# Random question about livery yards!! Please give any advice you maye have!!



## Melx

Hi everyone,

This is a bit of an odd question which I am hoping someone has the answer to? 
I have come to the conclusion I am well and truly sick of livery yards!!! I have had Star 7 months and we are on the 4th yard and I hate moving her around so much but I just cant seem to find the right place!!
We are currently at my friends house which is about 15miles away so costing me a fortune and I am really struggling to afford having her so far away, Also we have now got a new livery and she is the owners best friend, I have been totally phased out and I am finding it very hard to work Star as there is always either someone in the school, Jumps out filling the whole school, I dont get invited on hacks (dont like going alone and dont know the area) and we now have next to no grass as tbh there is too many horses on the limited amount of land there is now.
My main interest is Star and tbh I am not happy right now and this does effect her as she needs to be working 6 days a week and she is dropping weight already because of the winter approaching and having no grass left I think is the main problem. Also all of their horses stay in all winter, I dont want her in all winter but she panics when goes out alone.

I am considering looking into renting my own land but to be honest have no clue on costs and anything else that may be included in renting some where.
I am sure there are good yards out there but I dont want to move her again and have the agro of not getting on at new place either!

Any advice would be much appreciated!!


----------



## flosskins

I reached exactly the same conclusion as you as I was fed up with being dictated to about what I could and couldn't do with my horses, and the yard owners best friends getting preferential treatment. at one yard I was at the yard owners friend decided she wanted my stable - hey presto I had to move to the smallest free stable with a leaky roof!

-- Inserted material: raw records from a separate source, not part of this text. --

/-- 08 R219–R240; 09 R278; 10 R298; 14 R347–R349, R362; 15 R394, R395: atomics, deposits, decide-once requests and watches at
their homes, replies, releases, and requests sent again. Model's choices: the copy that a deposit drops, the combine of
untouched elements, whose table a watch takes and where a late cause is taken (log 35, 56, 58, 59). -/
def Obligations.HomeAtomicsAndReplies : Prop :=
  (∀ (op acc : Nat) (s : State) (o : Op) (a : Access) (fn : AtomFn) (wide : Bool), findAcc s op acc = some (o, a) →
    o.atomic? = some (fn, wide) →
    let i : Instr := .atomicAtPoint op acc
    let x := fabLocal a.fab
    let old := memNat s.mem.bytes x a.size
    let new := atomicNew fn (BitVec.ofNat (8 * a.size) old) (BitVec.ofNat (8 * a.size) a.data.toNat)
      (BitVec.ofNat (8 * a.size) a.din.toNat)
    (mayGo s o acc a false = false → exec i s = .next s) ∧
    (mayGo s o acc a false = true →
      (a.kind ≠ 4 → isLocal s a.fab = true → writeHeld s x a.size = true → exec i s = .next s) ∧
      (plainKind a → isLocal s a.fab = true → writeHeld s x a.size = false → ownServes s x = true →
        poisonedAt s x a.size = false → memoriesWf s = true → (a.size = 4 ∨ a.size = 8) →
        a.din.toNat < 2 ^ (8 * a.size) →
        ∃ t b, exec i s = .next t ∧ accAt t op acc = some b ∧ b.result = BitVec.ofNat 128 old ∧
          b.ok = (new.isSome || decide (fn ≠ .badd)) ∧
          b.state = (if new.isSome then afterWrite s x else .done) ∧
          (∀ v, new = some v → HomeWritten x (leBytes a.size v.toNat) s t ∧ HomeFrame s t) ∧
          (new = none → t.mem.bytes = s.mem.bytes ∧ t.me = s.me) ∧
          (zoneOf (isPlain s) x = .hbm → a.clevel ≠ 2 →
            (o.mode = 1 → ∃ p ∈ t.mem.points, p.line = x / 128 ∧ p.owner = some o.core) ∧
            (o.mode = 2 → ∃ p ∈ t.mem.points, p.line = x / 128 ∧ p.owner = none))) ∧
      (a.kind ≠ 4 → isLocal s a.fab = false → mayLeave s o.die a.fab → SentAway i op acc o.die a a.fab s))) ∧
  (∀ (op acc : Nat) (s : State) (o : Op) (a : Access) (fmt : CFmt) (isMax : Bool), findAcc s op acc = some (o, a) →
    o.what = .cadd fmt isMax → ownerLives s o → mayGo s o acc a false = true →
    let i : Instr := .caddDeposit op acc
    let x := fabLocal a.fab
    let n := cfmtSize fmt
    let mine := partialOf x o.core fmt isMax
    (isLocal s a.fab = false → mayLeave s o.die a.fab → SentAway i op acc o.die a a.fab s) ∧
    (isLocal s a.fab = true → lineWatched s x = false →
      ∃ t, exec i s = .next t ∧
        (∃ p ∈ t.mem.partials, mine p = true ∧ p.value = BitVec.ofNat 32 (combine fmt isMax
          (match s.mem.partials.find? mine with
           | some q => q.value
           | none => identityOf isMax).toNat (a.data.toNat % 2 ^ 32))) ∧
        (∀ p, mine p = false → (p ∈ t.mem.partials ↔ p ∈ s.mem.partials)) ∧
        (∀ b, accAt t op acc = some b → b.state = .done) ∧
        (∀ c ∈ t.mem.copies, ¬ (c.die = o.die ∧ c.line = a.fab / 128)) ∧
        t = { s with mem := { s.mem with
          ops := t.mem.ops
          partials := t.mem.partials
          copies := t.mem.copies } }) ∧
    (isLocal s a.fab = true → lineWatched s x = true → writeHeld s x a.size = false → memoriesWf s = true →
      x % 128 + n ≤ 128 →
      ∃ t, exec i s = .next t ∧
        memRead t.mem.bytes x n = leBytes n (combine fmt isMax
          (leNat (((lineCombined s x).drop (x % 128)).take n)) a.data.toNat) ∧
        (∀ y, y / 128 ≠ x / 128 → memByte t.mem.bytes y = memByte s.mem.bytes y) ∧
        (∀ p ∈ t.mem.partials, p.addr / 128 ≠ x / 128) ∧ t.me = s.me)) ∧
  (∀ (op acc : Nat) (s : State) (o : Op) (a : Access), findAcc s op acc = some (o, a) →
    mayGo s o acc a false = true →
    let i : Instr := .docCellRequest op acc
    let x := fabLocal a.fab
    let v := memNat s.mem.bytes x 8
    let state := memNat s.mem.bytes (x + 8) 8 / 2 ^ 62
    let gen := memNat s.mem.bytes (x + 8) 8 / 2 ^ 32 % 2 ^ 30
    let e := a.din.toNat % 2 ^ 30
    let replies := fun value status gen w => CellReplies op acc x value status gen w s
    (∀ c, o.what = .docRead → docCopy? s o.die a.fab e = some c →
      OnlyAcc i op acc { a with state := .done, result := BitVec.ofNat 128 (c.value.toNat + e * 2 ^ 96) } s) ∧
    ((o.what = .docProp ∨ o.what = .docReset ∨ o.what = .docStat ∨
        o.what = .docRead ∧ docCopy? s o.die a.fab e = none) →
      (isLocal s a.fab = false → mayLeave s o.die a.fab → SentAway i op acc o.die a a.fab s) ∧
      (isLocal s a.fab = true → writeHeld s x 16 = true → exec i s = .next s) ∧
      (isLocal s a.fab = true → writeHeld s x 16 = false → ownServes s x = true → poisonedAt s x 16 = false →
        memoriesWf s = true →
        (2 ≤ state → OnlyAcc i op acc { a with state := .failed .docMisuse } s) ∧
        (state < 2 → o.what ≠ .docStat → e ≠ gen → replies 0 2 gen none) ∧
        (state = 1 → o.what = .docProp → e = gen → replies v 1 gen none) ∧
        (∀ st, state = 0 → o.what = .docProp → e = gen → findStrand s o.owner = some st →
          replies (a.data.toNat % 2 ^ 64) 0 gen
            (some (a.data.toNat % 2 ^ 64, 2 ^ 62 + gen * 2 ^ 32 + winnerId s st))) ∧
        (state = 1 → o.what = .docRead → e = gen → replies v 0 gen none) ∧
        (state = 0 → o.what = .docRead → e = gen → replies 0 1 gen none) ∧
        (state = 0 → o.what = .docReset → e = gen → replies 0 1 gen none) ∧
        (state = 1 → o.what = .docReset → e = gen →
          replies 0 0 ((gen + 1) % 2 ^ 30) (some (0, (gen + 1) % 2 ^ 30 * 2 ^ 32))) ∧
        (state < 2 → o.what = .docStat → replies v state gen none)))) ∧
  (∀ (op : Nat) (s : State) (o : Op) (a : Access) (cmp : WCmp) (wide : Bool) (deadline : Option DWord),
    findOp s op = some o → o.what = .watch cmp wide deadline → o.accs[0]? = some a → a.state = .waiting → a.kind ≠ 4 →
    let x := fabLocal a.fab
    let n := if wide then 8 else 4
    let b := a.data.toNat % 2 ^ (8 * n)
    let holds := watchTrue cmp (memNat s.mem.bytes x n) b
    let late := ∃ d, deadline = some d ∧ d.toNat ≤ s.tick.toNat
    (isLocal s a.fab = false → mayLeave s o.die a.fab →
      SentAway (.watchArmRequest op) op 0 o.die a a.fab s) ∧
    (isLocal s a.fab = true → homeHeld s x a.size = true → exec (.watchArmRequest op) s = .next s) ∧
    (isLocal s a.fab = true → homeHeld s x a.size = false → ownServes s x = true → poisonedAt s x a.size = false →
      watchDie s x ∉ s.failure.fencedDies → (∀ p ∈ s.mem.partials, p.addr / 128 ≠ x / 128) → x % 128 + n ≤ 128 →
      (holds → WatchAnswers op a 0 s) ∧
      (¬ holds → late → WatchAnswers op a 1 s) ∧
      (¬ holds → ¬ late → freeWatch s (watchDie s x) = none → WatchAnswers op a 2 s) ∧
      (∀ k st, ¬ holds → ¬ late → freeWatch s (watchDie s x) = some k → findStrand s o.owner = some st →
        ∃ t, exec (.watchArmRequest op) s = .next t ∧ AccBecomes op 0 { a with state := .switched } s t ∧
          tget? t.mem.watches (watchDie s x * 4096 + k) = some
            { who := .strand op o.owner (ownerWord s st), cmp := cmp, wide := wide, deadline := deadline,
              cmpv := BitVec.ofNat 64 b, addr := a.fab, status := none } ∧
          (∀ j, j ≠ watchDie s x * 4096 + k → tget? t.mem.watches j = tget? s.mem.watches j) ∧
          t = { s with mem := { s.mem with
            ops := t.mem.ops
            watches := t.mem.watches } }))) ∧
  (∀ (entry : Nat) (s : State) (e : WatchEntry), tget? s.mem.watches entry = some e →
    ((e.status ≠ none ∨ ∀ d, e.deadline = some d → s.tick.toNat < d.toNat) → exec (.watchDeadline entry) s = .next s) ∧
    (∀ d op st w o, e.status = none → e.deadline = some d → d.toNat ≤ s.tick.toNat → e.who = .strand op st w →
      findOp s op = some o → tablesRise s = true →
      ∃ t, exec (.watchDeadline entry) s = .next t ∧ tget? t.mem.watches entry = none ∧
        (∀ j, j ≠ entry → tget? t.mem.watches j = tget? s.mem.watches j) ∧
        findOp t op = some { o with accs := o.accs.map (fun a => { a with state := .done, result := 1 }) } ∧
        t = { s with mem := { s.mem with
          ops := t.mem.ops
          watches := t.mem.watches } })) ∧
  (∀ (op : Nat) (s : State) (o : Op) (st : Strand), findOp s op = some o → o.shared = none → o.windowed = false →
    o.gate = false → findStrand s o.owner = some st → st.all ≠ [] → idsDiffer s → onlyOp s op →
    awayStrand s o.owner = false →
    (o.holds = true → o.accs ≠ [] → (∀ a ∈ o.accs, a.state = .done) → (o.uniform = true → o.accs.length = 1) →
      (∀ f, st.frag? o.frag = some f → f.heldPops = []) →
      ∃ t x, exec (.replyArrive op []) s = .next t ∧ findOp t op = none ∧ findStrand t o.owner = some x ∧
        (∀ k th, k < o.writes.length → (vget x.regs (nextReg o.dst k).toNat (.u 0)).at th =
          match o.accOf th with
          | some a => (o.words a).getD k 0
          | none => (vget st.regs (nextReg o.dst k).toNat (.u 0)).at th) ∧
        (∀ k, k < o.writes.length → (vget x.regs (nextReg o.dst k).toNat (.u 0)).tagNo =
          if o.uniform = true ∧ (∀ th, (o.accOf th).isSome = true) then 0 else 2) ∧
        (∀ r : Reg, (∀ k, k < o.writes.length → nextReg o.dst k ≠ r) →
          vget x.regs r.toNat (.u 0) = vget st.regs r.toNat (.u 0)) ∧
        x = { st with
          regs := x.regs
          resident := x.resident
          cur := x.cur
          frags := x.frags } ∧
        (∀ f, st.frag? o.frag = some f → f.begun = .sent op → st.imaging = false →
          ∃ g, x.frag? o.frag = some g ∧ g.wait = .ready ∧ g.mask = f.mask ∧ pastPc 1 f g) ∧
        (∀ id, id ≠ o.owner → findStrand t id = findStrand s id) ∧ t.mem.bytes = s.mem.bytes ∧
        t.work = s.work ∧ t.kernel = s.kernel) ∧
    (∀ c a wd f, o.holds = true → o.what = .load wd → o.accs = [a] → a.state = .failed c →
      c ∈ [Cause.leaseRecalled, .lenderLost, .poison, .leaseExpired, .remoteFault] → st.frag? o.frag = some f → f.live = true →
      (f.begun = .sent op ∨ f.wait = .ready ∧ f.begun = .no) →
      ∃ t, exec (.replyArrive op []) s = .next t ∧ t.me.who = st.who ∧ t.me.regs = st.regs ∧ t.me.cur.id = o.frag ∧
        t.me.cur.wait = .parked (nextFault s) ∧ t.me.cur.hdr = o.pc ∧ t.me.cur.widx = o.widx ∧
        t.me.cur.mask = f.mask) ∧
    (∀ r a, findAcc s op r.acc = some (o, a) → a.state = .switched → isLocal s a.fab = false → a.kind ≠ 4 →
      peerMmio a.fab = false → (∃ k b, k ≠ r.acc ∧ o.accs[k]? = some b ∧ b.state = .switched ∧ b.fab ≠ a.fab) →
      (r.fault = none → ∃ t, exec (.replyArrive op [r]) s = .next t ∧ t.me = s.me ∧ t.mem.bytes = s.mem.bytes ∧
        (loads o = false →
          AccBecomes op r.acc { a with state := .done, result := r.value, ok := r.value.getLsbD 64 } s t) ∧
        (loads o = true → LoadBecomes op r.acc a r.value s t) ∧
        (loads o = true → a.kind ≠ 5 → (op, r.acc) ∈ s.mem.late → nearCopy? t o.die (a.fab / 128) = none)) ∧
      (∀ c, r.fault = some c → o.what.posted = false → ∃ t, exec (.replyArrive op [r]) s = .next t ∧
        AccBecomes op r.acc { a with state := .failed c } s t ∧ OnlyOps s t)) ∧
    (∀ r a, o.what = .store → o.holds = false → o.accs = [a] → r.acc = 0 → a.state = .switched →
      isLocal s a.fab = false → a.kind ≠ 4 → peerMmio a.fab = false →
      (r.fault = none → ∃ t, exec (.replyArrive op [r]) s = .next t ∧ findOp t op = none ∧ t.me = s.me) ∧
      (∀ c, r.fault = some c → ∃ t, exec (.replyArrive op [r]) s = .next t ∧ findOp t op = none ∧
        findStrand t o.owner = some (recordPsf c (BitVec.ofNat 64 a.fab) a.index st)))) ∧
  (∀ (op : Nat) (s : State) (o : Op), findOp s op = some o → o.gate = true →
    let scope := if takenOver s o then Scope.pkg else o.scope
    ((o.scope ≠ .pod ∧ o.scope ≠ .sys ∨ stagedOwed s o.owner = false) →
      (releaseReady s o.owner op scope = false → exec (.releasePerform op) s = .next s) ∧
      (releaseReady s o.owner op scope = true → o.what ≠ .fence → (∀ svc nw, o.what ≠ .service svc nw) →
        ∃ t, exec (.releasePerform op) s = .next t ∧ OnlyOps s t ∧
          findOp t op = some { o with gate := false, switchHeld := takenOver s o } ∧
          ∀ k, k ≠ op → findOp t k = findOp s k) ∧
      (releaseReady s o.owner op scope = true → o.what = .fence → ownerLives s o →
        ∃ t, exec (.releasePerform op) s = .next t ∧ findOp t op = none ∧ (∀ k, k ≠ op → findOp t k = findOp s k) ∧
          t.me = s.me ∧ t.mem.bytes = s.mem.bytes ∧
          (o.scope = .pod ∨ o.scope = .sys → (∀ c ∈ t.mem.copies, c.die ≠ o.die) ∧
            ∀ p ∈ s.mem.ops, p.id ≠ op → p.die = o.die → ∀ k b, p.accs[k]? = some b → b.state = .switched →
              isLocal s b.fab = false → (p.id, k) ∈ t.mem.late)))) ∧
  (∀ (op : Nat) (s : State) (o : Op), findOp s op = some o →
    ((o.switchHeld = false ∨ postedOut s ≠ 0) → exec (.switchReleaseForward op) s = .next s) ∧
    (∀ a, o.switchHeld = true → postedOut s = 0 → o.accs = [a] → ownerLives s o →
      let dest := fabPkg a.fab
      let fence : OutMsg := .fenceMsg (fenceBytes ⟨op % 2 ^ 16, 1, pkgNo s, 1, dest⟩)
      (mayLeave s o.die a.fab → linkFull (sendTo dest fence s) dest = false →
        ∃ t b, exec (.switchReleaseForward op) s = .next t ∧ accAt t op 0 = some b ∧ b.state = .switched ∧
          t.outbox = s.outbox ++ [fence, awayRequest s op 0 (nextTag s o.die a.fab) a.fab] ∧ t.me = s.me ∧
          t.mem.bytes = s.mem.bytes) ∧
      (reaches s dest = true → linkFull s dest = true → dest ≠ pkgNo s → a.state = .waiting →
        ∃ t, exec (.switchReleaseForward op) s = .next t ∧ accAt t op 0 = some a ∧ t.outbox = s.outbox ∧
          t.links.queued = s.links.queued ++ [(dest, fence)] ∧ t.me = s.me))) ∧
  (∀ (op acc : Nat) (s : State) (o : Op) (a : Access), findAcc s op acc = some (o, a) →
    ((sentAway s o a = false ∨ s.tick.toNat < a.sent.toNat + 1000000) → exec (.requestRetry op acc) s = .next s) ∧
    (sentAway s o a = true → a.sent.toNat + 1000000 ≤ s.tick.toNat → a.kind ≠ 4 →
      (tget s.links.attempts 0 (attemptKey op acc) < 4 → linkFull s (boundFor s o a) = true →
        exec (.requestRetry op acc) s = .next s) ∧
      (tget s.links.attempts 0 (attemptKey op acc) < 4 → linkFull s (boundFor s o a) = false →
        ∃ t, exec (.requestRetry op acc) s = .next t ∧ AccBecomes op acc { a with sent := s.tick } s t ∧
          tget t.links.attempts 0 (attemptKey op acc) = tget s.links.attempts 0 (attemptKey op acc) + 1 ∧
          t.outbox = s.outbox ++ [awayRequest s op acc ⟨pkgNo s, o.die, a.seq⟩ a.fab] ∧ t.me = s.me ∧
          t.mem.bytes = s.mem.bytes) ∧
      (4 ≤ tget s.links.attempts 0 (attemptKey op acc) → o.what.posted = false → ownerLives s o → o.holds = true →
        ∃ t, exec (.requestRetry op acc) s = .next t ∧ AccBecomes op acc { a with state := .failed .remoteFault } s t ∧
          t.outbox = s.outbox ∧ t.me = s.me ∧ t.mem.bytes = s.mem.bytes)))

I found 2 acres of land to rent about 1 mile from my house in a pretty secure location, built stables on it (they don't have foundations or anything concrete so don't count as permenant structures, therefore no need for planning) but you can also buy mobile field shelters and stables online quite easily. I fenced it and love being there alone (there are other people renting other parts of the field but I don't have to have anything to do with them unless I want to) and really enjoy being able to turn out when I want, leave out when I want etc without my horses stressing or anybody having a go about it. 

In this area you would expect to pay about £10 per week per acre, hopefully with water but probably not electricity (a few lights run perfectly well from a lorry battery) so I don't know if that would work for you as you may want a school and somebody to hack with but I knows its just right for me at the moment.


----------



## Melx

It is just ridiculous tbh! Since the new person arrived our feed/tack room has been changed into one of her stables so all of my stuff is outside my stable getting ruined, They both sorted out pallets for hay etc to go on and I wasnt even told about it and was having to carry it from the barn dailey. Everything has been changed and all our prior arrangements have changed and I moved there on the understanding of everything we had previously discussed and now that has changed.
I just dont like being told what to do with her as you say and every yard I have been to this has happened and it really does touch a nerve with me.
I am not a big fan of hacking tbh so all I want is a field to jump in, school or fenced off field area for flat work and a stable for night time! 
Also her being so far is worrying me now we are approaching winter! I want to know I can get to her if needed and if we have bad snow again I will never be able to get there for days!!

I am paying so much on livery and also a fortune on petrol I am thinking it would be cheaper just to get a little yard and maybe have a livery there!


----------



## pamela Renfrew

Wow.... I am so lucky at my yard. There is over 25 acres of land. For 2 horses, 1 pony and my Lloyd.... There is a huge school with lights... All the stables are about 16 x 16.... so huge....All the haylage and hay you want... plenty of outbuildings for tack, feed, grooming etc...I can come and go as I please..... plenty of hacking around and only 20 mins by trailer to the beach.... All for £30 per week..... I also had a stable built at the side of my house last year so because of all the snow last winter, Lloyd was home for 5 months.....I have a little concrete yard and a 1/2 acre paddock which is adequate in the winter.... but at the end of the day they are herd animals and lloydy likes to be with his pals in the open fields.....Good luck in finding somewhere perfect for your little star..... Pamx


----------



## Melx

You are soooo lucky!! I pay £30 a week for stable, school and field! I had horses years a go and was at one yard only with no problems but this time around every where is so bitchy and so many rule and regs you dont know where to turn next!!
Yards around here are awful because it is all competition between people, whos horse is better, whos horse jumps highest, whos horse looks the best etc.
I am just the sort of owner who wants to have fun, end of!! Would love to be able to spend the whole day at the yard with the people there and messing around with the horses but verywhere I have been to it doesnt seem to be that friendly! grrr need to sort something!!


----------



## poshmog

Would'nt be happy about that ,after all you agreed certain things ,and surely it should be disccussed with you before its altered....well thats what I would do.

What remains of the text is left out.